Autonomous Drone Sensing Technologies for SLAM
There are many components and technologies that go into building a drone that can navigate on its own. An autonomous drone uses an on-going loop of sensing, thinking and acting. A robot is only as good as its sensors, so sensing is an essential component that allows the drone to reach its destination.
SLAM, short for Simultaneous Location and Mapping, is the foundation of a self-navigating system and provides the framework within the robot can path plan. To arrive at its destination, a drone needs to know its location, build a map of its surroundings, and then plan a path or trajectory to where it’s going. In a dynamic environment, the drone needs to continuously update its mapping and SLAM supports that in real-time. If an object enters the drone’s path, it needs to generate a new path.
See an overview video about SLAM here.
ModalAI is using Visual Inertial Odometry (VIO) to support localization capabilities in its SLAM implementation and Voxels for the mapping elements.

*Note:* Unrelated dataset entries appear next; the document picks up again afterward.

-- ==== Sys2Proof/Machine/Ops.lean ====
section
/-! DEFINITION. The named operations the meanings share: local buffers and barrier words (R184 to R186, R281, R305), the
release of a store queue (R233), retiring an instruction (R45, R51), taking a fault (R358 to R361, R416) and ending a
group, waking, and the checks every instruction passes before it acts (R39, R40, R61, R62). -/

namespace Sys2Proof.Machine

open Sys2Proof

-- Local spaces -----------------------------------------------------------------------------------------------------------

/-- The group's allocation of a local space. -/
def Group.buf (gr : Group) : Space → Buf
  | .wb => gr.wb
  | .ab => gr.ab
  | .cb => gr.cb
  | _ => gr.sp

/-- Replace the group's allocation of a local space. -/
def Group.setBuf (gr : Group) (sp : Space) (b : Buf) : Group :=
  match sp with
  | .wb => { gr with wb := b }
  | .ab => { gr with ab := b }
  | .cb => { gr with cb := b }
  | _ => { gr with sp := b }

/-- The physical bytes of a local space (R17, R18). -/
def physical : Space → Nat
  | .wb => 2 * 2 ^ 20
  | .ab => 2 ^ 20
  | .cb => 512 * 2 ^ 10
  | _ => 512 * 2 ^ 10

/-- The valid bit of the 4-byte word of an offset (R184). -/
def Buf.isValid (b : Buf) (off : Nat) : Bool := Table.read b.valid (off / 4) false

/-- A byte of an allocation; a byte of an invalid word reads as zero (R185). -/
def Buf.byte (b : Buf) (off : Nat) : Byte := if b.isValid off then Table.read b.bytes off 0 else 0

/-- Bytes of an allocation in ascending order. -/
def Buf.read (b : Buf) (off n : Nat) : List Byte := (List.range n).map fun k => b.byte (off + k)

/-- Every word that the bytes lie in is valid. -/
def Buf.allValid (b : Buf) (off n : Nat) : Bool := (List.range n).all fun k => b.isValid (off + k)

/-- Write one byte: in an invalid word the other bytes become zero and the word valid (R184). -/
def Buf.writeByte (b : Buf) (off : Nat) (x : Byte) : Buf :=
  let w := off / 4
  let clean := if b.isValid off then b.bytes
    else Table.erase (Table.erase (Table.erase (Table.erase b.bytes (4 * w)) (4 * w + 1)) (4 * w + 2)) (4 * w + 3)
  { b with bytes := Table.write clean off x 0, valid := Table.write b.valid w true false }

/-- Write bytes in ascending order. -/
def Buf.put (b : Buf) (off : Nat) : List Byte → Buf
  | [] => b
  | x :: t => Buf.put (b.writeByte off x) (off + 1) t

/-- Write bytes: a word written whole has a good code again, one written in part keeps its error (R370, log 92). -/
def Buf.write (b : Buf) (off : Nat) (l : List Byte) : Buf :=
  { b.put off l with bad := Table.drop b.bad fun w _ => off ≤ 4 * w && 4 * w + 4 ≤ off + l.length }

/-- No word that the bytes lie in holds an uncorrectable error (R370). -/
def Buf.sound (b : Buf) (off n : Nat) : Bool := (List.range n).all fun k => !Table.read b.bad ((off + k) / 4) false

/-- The wave that writes the words has come so far in its causal stamp (R203). -/
def Buf.noteStamps (b : Buf) (off n : Nat) (x : Stamp) : Buf :=
  let ws := ((List.range n).map fun k => (off + k) / 4).eraseDups
  { b with stamps := ws.foldl (fun t w => Table.insert t w (stampMaxO (Table.find t w) x)) b.stamps }

/-- The largest causal stamp of the writers of the words that the bytes lie in (R203). -/
def Buf.stampOf (b : Buf) (off n : Nat) : Option Stamp :=
  (List.range n).foldl (fun acc k => stampJoin acc (Table.find b.stamps ((off + k) / 4))) none

/-- A 64-bit word at an offset. -/
def Buf.word (b : Buf) (off : Nat) : Word := BitVec.ofNat 64 (ofBytes (b.read off 8))

/-- Write a 64-bit word. -/
def Buf.setWord (b : Buf) (off : Nat) (x : Word) : Buf := b.write off (toBytes x.toNat 8)
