/-- RGN (R301): it closes the wave's region and opens one whose entry is the marker; in deterministic mode it only passes its
checks. -/
def execRgn (smask : BitVec 16) (vmask : BitVec 32) (s : State) : Host.Outcome State Fault Refusal :=
  instr { guard := ⟨7, false⟩, lane := false, vregs := maskHigh vmask } s fun v _ =>
    if s.det v.gr then s.retire v 1
    else
      let entry : Entry := { taken := true, byRgn := true, hdr := v.en.hdr, idx := v.en.idx, vmask := vmask, smask := smask }
      let again := v.wv.resumed && v.en.restarting
      let s := s.closeRegion v.a.g v.a.w
      let s := if again then s.modWave v.a.g v.a.w fun wv => { wv with resumed := true } else s
      (s.modEnt v.a fun e => { e with entry := entry }).retire v 1

-- Barrier words (R304 to R306) ----------------------------------------------------------------------------------------------------

/-- The value of a barrier operand (R304). -/
def View.barArg (v : View) (tick : Nat) : BarArg → Nat
  | .imm i => i.toNat
  | .reg r => (v.sval tick r).toNat

/-- A count of R304: 1 to 2^29 - 1. -/
def barCountOk (n : Nat) : Bool := 1 ≤ n && n < 2 ^ 29

/-- A barrier word, or the cause that stops a barrier instruction before its step (R304): beyond the allocation, invalid in
trap mode, or damaged (R370). -/
def State.barCheck (s : State) (v : View) (idx : BitVec 16) (k : State → Word → State) : State :=
  let off := 8 * idx.toNat
  s.spChecked v off 8 fun s => k s (((s.group? v.a.g).getD v.gr).sp.word off)

/-- Bits [2:0] of a barrier word are nonzero (R281). -/
def barBad (w : Word) : Bool := w.extractLsb' 0 3 != 0

/-- The step of `bar.init` (R305): a word already set up so is left alone. -/
def Group.barInit (gr : Group) (word n : Nat) (bytes : Bool) : Group :=
  let off := 8 * word
  let w := gr.sp.word off
  let gr := { gr with marks := if (Table.find gr.marks word).isSome then gr.marks else Table.insert gr.marks word {} }
  if gr.sp.allValid off 8 && w.getLsbD 62 == bytes && barExpected w == n && !barBad w then gr
  else { gr with sp := gr.sp.setWord off (barWord false bytes false n 0) }

/-- `bar.init` and `bar.init.bytes`. -/
def State.barInit (s : State) (v : View) (idx : BitVec 16) (n : BarArg) (bytes : Bool) : State :=
  let c := v.barArg s.tick n
  if v.gr.sp.size < 8 * idx.toNat + 8 then s.faultHere v false Cause.spBound
  else if !barCountOk c then s.faultHere v false Cause.barCount
  else s.closeFirst v fun s v => (s.modGroup v.a.g fun gr => gr.barInit idx.toNat c bytes).retire v 1

/-- BAR_INIT (R304, R305). -/
def execBarInit (g : Guard) (idx : BitVec 16) (n : BarArg) (s : State) : Host.Outcome State Fault Refusal :=
  instr { guard := g, lane := false } s fun v _ => s.barInit v idx n false

/-- BAR_INIT_BYTES (R304, R305). -/
def execBarInitBytes (g : Guard) (idx : BitVec 16) (n : BarArg) (s : State) : Host.Outcome State Fault Refusal :=
  instr { guard := g, lane := false } s fun v _ => s.barInit v idx n true

/-- BAR_EXPECT (R305): it may complete phases. -/
def execBarExpect (g : Guard) (idx : BitVec 16) (n : BarArg) (s : State) : Host.Outcome State Fault Refusal :=
  instr { guard := g, lane := false } s fun v _ =>
    let c := v.barArg s.tick n
    if !barCountOk c then s.faultHere v false Cause.barCount
    else
      s.closeCovered v (8 * idx.toNat) 8 fun s v =>
        s.barCheck v idx fun s w =>
          if !w.getLsbD 62 || barBad w then s.faultHere v false Cause.barKind
          else
            s.closeFirst v fun s v =>
              let w' := barWord (w.getLsbD 63) true (w.getLsbD 61) c (barArrived w)
              let s := s.modGroup v.a.g fun gr =>
                let gr := gr.noteSp (8 * idx.toNat) 8
                { gr with sp := gr.sp.setWord (8 * idx.toNat) w' }
              (s.barUpdate v.a.g idx.toNat 0 none).retire v 1

/-- An arrival (R305): the release comes first, then the checks, then one arrival with the wave's causal stamp. -/
def State.barArrive (s : State) (v : View) (idx : BitVec 16) (n : BarArg) (k : State → View → Word → State) : State :=
  if v.gr.sp.size < 8 * idx.toNat + 8 then s.faultHere v false Cause.spBound
  else
    let c := v.barArg s.tick n
    s.afterRelease v fun s v =>
      s.barCheck v idx fun s w =>
        if w.getLsbD 62 || barBad w then s.faultHere v false Cause.barKind
        else if barExpected w = 0 || c ≠ barExpected w then s.faultHere v false Cause.barCount
        else
          let s := s.modGroup v.a.g fun gr => gr.noteSp (8 * idx.toNat) 8
          k (s.barUpdate v.a.g idx.toNat 1 (some v.wv.cstamp)) v w

/-- BAR_ARRIVE (R305). -/
def execBarArrive (g : Guard) (idx : BitVec 16) (n : BarArg) (s : State) : Host.Outcome State Fault Refusal :=
  instr { guard := g, lane := false, ends := true } s fun v _ => s.barArrive v idx n fun s v _ => s.retire v 1

/-- The wait of R305 on a phase: it acquires with the stamp of the last completed phase, or parks until a flip. -/
def State.barWait (s : State) (v : View) (idx : BitVec 16) (w : Word) (phase : Bool) : State :=
  if w.getLsbD 63 != phase then
    let m : BarMark := ((s.group? v.a.g).bind fun gr => Table.find gr.marks idx.toNat).getD {}
    (s.acquireAt v (if w.getLsbD 62 then .wh else .gp) m.last).retire v 1
  else s.parkAfter v (.bar idx.toNat phase)

/-- The phase a `bar.wait` names (R304): an immediate, or bit 0 of a register. -/
def View.phaseArg (v : View) (tick : Nat) : BarArg → Bool
  | .imm i => i.getLsbD 0
  | .reg r => (v.sval tick r).getLsbD 0

/-- BAR_WAIT (R304, R305). In warning mode an invalid word reads as zero and is recorded (R185). -/
def execBarWait (g : Guard) (idx : BitVec 16) (p : BarArg) (s : State) : Host.Outcome State Fault Refusal :=
  instr { guard := g, lane := false, ends := true } s fun v _ =>
    s.closeCovered v (8 * idx.toNat) 8 fun s v =>
      s.barCheck v idx fun s w =>
        if barBad w then s.faultHere v false Cause.barKind
        else
          s.closeFirst v fun s v => s.afterReads v fun s =>
            let s := s.modGroup v.a.g fun gr =>
              let gr := gr.noteSp (8 * idx.toNat) 8
              if (Table.find gr.marks idx.toNat).isSome then gr else { gr with marks := Table.insert gr.marks idx.toNat {} }
            s.barWait v idx w (v.phaseArg s.tick p)

/-- BAR_ARW (R305): an arrival, then a wait on the phase that stood before it. -/
def execBarArw (g : Guard) (idx : BitVec 16) (n : BarArg) (s : State) : Host.Outcome State Fault Refusal :=
  instr { guard := g, lane := false, ends := true } s fun v _ =>
    s.barArrive v idx n fun s v w =>
      let w' := ((s.group? v.a.g).map fun gr => gr.sp.word (8 * idx.toNat)).getD 0
      s.barWait v idx w' (w.getLsbD 63)

-- Timelines (R285, R307) ------------------------------------------------------------------------------------------------------------

/-- The queue a timeline is bound to (R269 word 7). -/
def Group.boundTo (gr : Group) (tl : BitVec 3) : Nat := Table.read gr.bind tl.toNat 0

/-- A queue's numbering. -/
def Group.queue (gr : Group) (q : Nat) : Queue := Table.read gr.queues q {}

/-- Write a queue's numbering. -/
def Group.setQueue (gr : Group) (q : Nat) (x : Queue) : Group := { gr with queues := Table.write gr.queues q x {} }

/-- The counter of a timeline (R285). -/
def Group.timeline (gr : Group) (tl : BitVec 3) : Nat := (gr.queue (gr.boundTo tl)).c

/-- The value of a timeline operand (R307, R341). -/
def View.tlArg (v : View) (tick : Nat) : TlArg → Nat
  | .imm i => i.toNat
  | .reg r => (v.sval tick r).toNat

/-- TLWAIT (R307). A counter moves only after the commands it counts have been performed, at `.wv` as at `.gp` (log 105). -/
def execTlwait (g : Guard) (tl : BitVec 3) (sc : Scope) (n : TlArg) (s : State) : Host.Outcome State Fault Refusal :=
  instr { guard := g, lane := false, ends := true } s fun v _ =>
    let k := v.tlArg s.tick n
    s.afterReads v fun s =>
      if k ≤ v.gr.timeline tl then (s.acquireAt v sc (v.gr.queue (v.gr.boundTo tl)).stamp).retireClose v id
      else (s.close v).parkAfter v (.timeline tl k sc)

/-- TLREAD (R307): no acquire, no wait; it is not commit-class. -/
def execTlread (g : Guard) (sd : BitVec 6) (tl : BitVec 3) (s : State) : Host.Outcome State Fault Refusal :=
  instr { guard := g, lane := false } s fun v _ => s.retireWith v (v.putS s.tick sd (BitVec.ofNat 64 (v.gr.timeline tl)))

Visual Inertial Odometry (VIO)
Visual Inertial Odometry (VIO) fuses an image sensor and an Inertial Measurement Unit (IMU) to estimate the drone’s change in position relative to where it started. In VOXL we use a global shutter image sensor that captures low-distortion pixels needed for computer vision simultaneously, instead of a rolling shutter sensor that is affected by the rapid movement of a drone.

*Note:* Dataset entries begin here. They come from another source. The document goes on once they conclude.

-- ==== Sys2Proof/Machine/Reach.lean ====
section
/-! DEFINITION. Reads of virtual memory that a unit of the module makes in one step: a launch's lists (R269), task records
(R141), launch blocks (R312). -/

namespace Sys2Proof.Machine

open Sys2Proof

/-- The outcome of such an access, with the state it leaves: done, refused, a page that is not present, or not possible yet. -/
inductive Reach (α : Type) where
  | ok (x : α) (s : State)
  | bad (r : Refused) (s : State)
  | absent (va : Word) (s : State)
  | wait (s : State)

/-- Go on where an access is done. -/
def Reach.andThen {α β : Type} (r : Reach α) (f : α → State → Reach β) : Reach β :=
  match r with
  | .ok x s => f x s
  | .bad e s => .bad e s
  | .absent va s => .absent va s
  | .wait s => .wait s

/-- Read one piece through a context, with the granule of this module that it lies in: a word of another module's memory comes as it
does for a fetch (log 16). -/
def State.readVaPiece (s : State) (core : Nat) (ctx : BitVec 12) (carried : Option Stamp) (va : Word) (n : Nat) :
    Reach (List Byte × Option Nat) :=
  let t := s.walked core ctx va
  match s.translate core ctx { r := true } va with
  | .error (.reason 0) => .absent va t
  | .error r => .bad r t
  | .ok d =>
    if s.ours d then
      let a := dpaLocal d
      match (t.merge (homeSlice a) carried).readItem a n with
      | (some bs, t) => .ok (bs, some (t.granOf a)) t
      | (none, t) => .bad (.reason Cause.rUncorrectable) t
    else if !s.routeUp (dpaModule d) then .bad .link t
    else
      match Config.farWord s.tick (d - d % 8) with
      | none => .wait t
      | some (.ok w) => .ok (((toBytes w.toNat 8).drop (d % 8)).take n, none) t
      | some (.error r) => .bad (.reason r.code) t

/-- A granule read has been one request (R154, R180); `met` is the one that the piece before it lay in. -/
def State.countGranule (s : State) (met : Option Nat) : Option Nat → State
  | some b => if met = some b then s else s.countRequest b
  | none => s

/-- Read pieces in order. -/
def State.readVaPieces (s : State) (core : Nat) (ctx : BitVec 12) (carried : Option Stamp) (va : Word) (met : Option Nat) :
    List (Nat × Nat) → Reach (List Byte)
  | [] => .ok [] s
  | (b, n) :: rest =>
    (s.readVaPiece core ctx carried (va + BitVec.ofNat 64 b) n).andThen fun x s =>
      ((s.countGranule met x.2).readVaPieces core ctx carried va x.2 rest).andThen fun l s => .ok (x.1 ++ l) s

/-- Read n bytes at a virtual address of a context, with the stamp the requests carry. -/
def State.readVa (s : State) (core : Nat) (ctx : BitVec 12) (carried : Option Stamp) (va : Word) (n : Nat) : Reach (List Byte) :=
  s.readVaPieces core ctx carried va none (splitAccess va.toNat 0 n n)

end Sys2Proof.Machine
end

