-- ==== Sys2Proof/Machine/Tasks.lean ====
section
/-! DEFINITION. Tile tasks (R141 to R146, R369): records, pushes, matrix tasks, wave-tasks, signalling. -/

namespace Sys2Proof.Machine

open Sys2Proof

-- Memory as a die's scheduler reaches it --------------------------------------------------------------------------------

/-- Read n bytes for a task (R144). -/
def State.taskRead (s : State) (t : Task) (va : Word) (n : Nat) : Reach (List Byte) := s.readVa (16 * t.die) t.ctx (some t.cstamp) va n

/-- Write one word of a record for an agent: an atomic step at its home slice (R141), with the task's stamp. -/
def State.wordWrite (s : State) (a : Agent) (t : Task) (va w : Word) : Reach Unit :=
  if va.toNat % 8 ≠ 0 then .bad (.reason Cause.rMisaligned) s
  else
    let u := s.walked (16 * t.die) t.ctx va
    match s.translate (16 * t.die) t.ctx { r := true, w := true } va with
    | .error (.reason 0) => .absent va u
    | .error r => .bad r u
    | .ok d => u.sendWord a t.ctx (some t.cstamp) d w

/-- Write one word of a record for an accepted task. -/
def State.taskWrite (s : State) (id : Nat) (t : Task) (va w : Word) : Reach Unit := s.wordWrite (.task id) t va w

/-- Write words one after the other, all of them or none. -/
def State.taskWrites (s : State) (id : Nat) (t : Task) : List (Word × Word) → Reach Unit
  | [] => .ok () s
  | (va, w) :: rest =>
    (s.taskWrite id t va w).andThen fun _ u =>
      match u.taskWrites id t rest with
      | .ok () u => .ok () u
      | .bad r _ => .bad r s
      | .absent v _ => .absent v s
      | .wait _ => .wait s

/-- Writes of a task are still to be performed (R173, R263). -/
def State.taskAsks (s : State) (id : Nat) : Bool := s.reqs.any fun r => r.2.agent == .task id

/-- Why a write of a task has been refused, if one has. -/
def State.taskRefused (s : State) (id : Nat) : Option Cause := (Table.find s.tasks id).bind (·.refused)

/-- What a task has written has been performed. -/
def State.taskSettled (s : State) (id : Nat) : Bool := !s.taskAsks id && (s.taskRefused id).isNone

/-- The stamp of what stands at a record's word 0: what a predecessor's signal released (R144, R163). -/
def State.recordStamp (s : State) (d : Nat) : Option Stamp := if s.ours d then some (s.versionStamp (s.granOf (dpaLocal d))) else none

-- Records (R141) -----------------------------------------------------------------------------------------------------------

/-- The words of a record. -/
def wordsOf (bs : List Byte) : List Word := (List.range (bs.length / 8)).map fun k => BitVec.ofNat 64 (ofBytes ((bs.drop (8 * k)).take 8))

/-- Fields of word 0 (R141). -/
def tKind (w : Word) : Nat := (w.extractLsb' 60 4).toNat
def tState (w : Word) : Nat := (w.extractLsb' 56 4).toNat
def tPending (w : Word) : Nat := (w.extractLsb' 36 16).toNat
def tCount (w : Word) : Nat := (w.extractLsb' 20 16).toNat
def tIndex (w : Word) : Nat := (w.extractLsb' 4 16).toNat

/-- Word 0 with another state, pending count or signalled index. -/
def tSetState (w : Word) (k : Nat) : Word := w.extractLsb' 60 4 ++ BitVec.ofNat 4 k ++ w.extractLsb' 0 56
def tSetPending (w : Word) (k : Nat) : Word := w.extractLsb' 52 12 ++ BitVec.ofNat 16 k ++ w.extractLsb' 0 36
def tSetIndex (w : Word) (k : Nat) : Word := w.extractLsb' 20 44 ++ BitVec.ofNat 16 k ++ w.extractLsb' 0 4
def tSetDie (w : Word) (k : Nat) : Word := w.extractLsb' 56 8 ++ BitVec.ofNat 4 k ++ w.extractLsb' 0 52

Voxels, or volumetric pixels, are computed by using the drone’s current location and projecting points from a depth map into 3D space. Voxel mapping is used for the Unmanned Aerial Systems (UAS) to understand the structure of its environment. For indoor applications, such as warehouse or security inspection, an active depth sensor like Time of Flight provides great results. For outdoor applications, passive stereo cameras work best, especially to compute depth maps at a longer range.
How it Works
As the drone takes flight, the UAS maintains its position using VIO and voxel mapping begins.
Once the 3D structure is known, tree-based path planning (RRT*) can be used to generate a trajectory.
As the drone proceeds on its flight path, it continuously updates the mapping to stay on its mission and avoid obstacles. When new voxels obstruct the UAS’ planned path, it computes a new path to navigate around the obstacle.
While performing its mission, the drone is streaming the video the operator needs for the application. Some examples are mission-critical defense and security applications or safety inspections of a bridge or road.
The drone typically records video at a much higher resolution than it streams while in flight. You can use the captured video for further offline analysis.